DIRECTIONS FOR THIS TASK: Below are lines of data; restate word for word those running from the line containing "DEFINITION. The state" to the line containing "arg0 : Nat := 0", inclusive, and no others.

SUPPLIED ENTRIES:
-- ==== Sys2Proof/Machine/Blocks/Evr.lean ====
section
/-!
DEFINITION. The state of the event recorder (chapter 19).
-/
namespace Sys2Proof.Machine

/-- An event record (Table 19-1). `source` is the block whose event it is, for R579. -/
structure EvRecord where
  kind : Nat := 0
  overflow : Bool := false
  severity : Nat := 0
  code : Nat := 0
  index : Nat := 0
  coalesced : Nat := 0
  seq : Nat := 0
  phase : Nat := 0
  time : Nat := 0
  epoch : Nat := 0
  arg0 : Nat := 0
  arg1 : Nat := 0
  arg2 : Nat := 0
  arg3 : Nat := 0
  deriving DecidableEq, Repr

/-- The token bucket and suppression stretch of one event code (R580 to R582). `spent` is what is missing from a full bucket, in tokens times 10^9, so that
a rate of RATE tokens per second adds RATE for each ns. `set` says that software has written RATE or BURST; until then both
are the defaults of Table 19-3. -/
structure Bucket where
  set : Bool := false
  rate : Nat := 0
  burst : Nat := 0
  spent : Nat := 0
  stamp : Nat := 0
  stretch : Bool := false
  periodStart : Nat := 0
  suppressed : Nat := 0
  firstTime : Nat := 0
  lastTime : Nat := 0
  lastIndex : Nat := 0
  deriving DecidableEq, Repr

/-- The event recorder: its SRAM slots, the damaged ones, the records in transit (R579), the hold queue of a freeze
(R578), the export FIFO (R583), the fallback store (R587), the buckets, and the counts behind its interrupts. -/
structure Evr where
  slots : List (Nat × Option EvRecord) := []
  damaged : List Nat := []
  cUsed : Nat := 0
  cPhase : Nat := 1
  transit : List EvRecord := []
  hold : List EvRecord := []
  holdLost : Nat := 0
  freezeAt : Nat := 0
  exportFifo : List EvRecord := []
  fallback : List (Nat × Option EvRecord) := []
  buckets : List (Nat × Bucket) := []
  newCount : Nat := 0
  ceTimes : List Nat := []
  deriving DecidableEq, Repr

end Sys2Proof.Machine
end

RESULT:
DEFINITION. The state of the event recorder (chapter 19).
-/
namespace Sys2Proof.Machine

/-- An event record (Table 19-1). `source` is the block whose event it is, for R579. -/
structure EvRecord where
  kind : Nat := 0
  overflow : Bool := false
  severity : Nat := 0
  code : Nat := 0
  index : Nat := 0
  coalesced : Nat := 0
  seq : Nat := 0
  phase : Nat := 0
  time : Nat := 0
  epoch : Nat := 0
  arg0 : Nat := 0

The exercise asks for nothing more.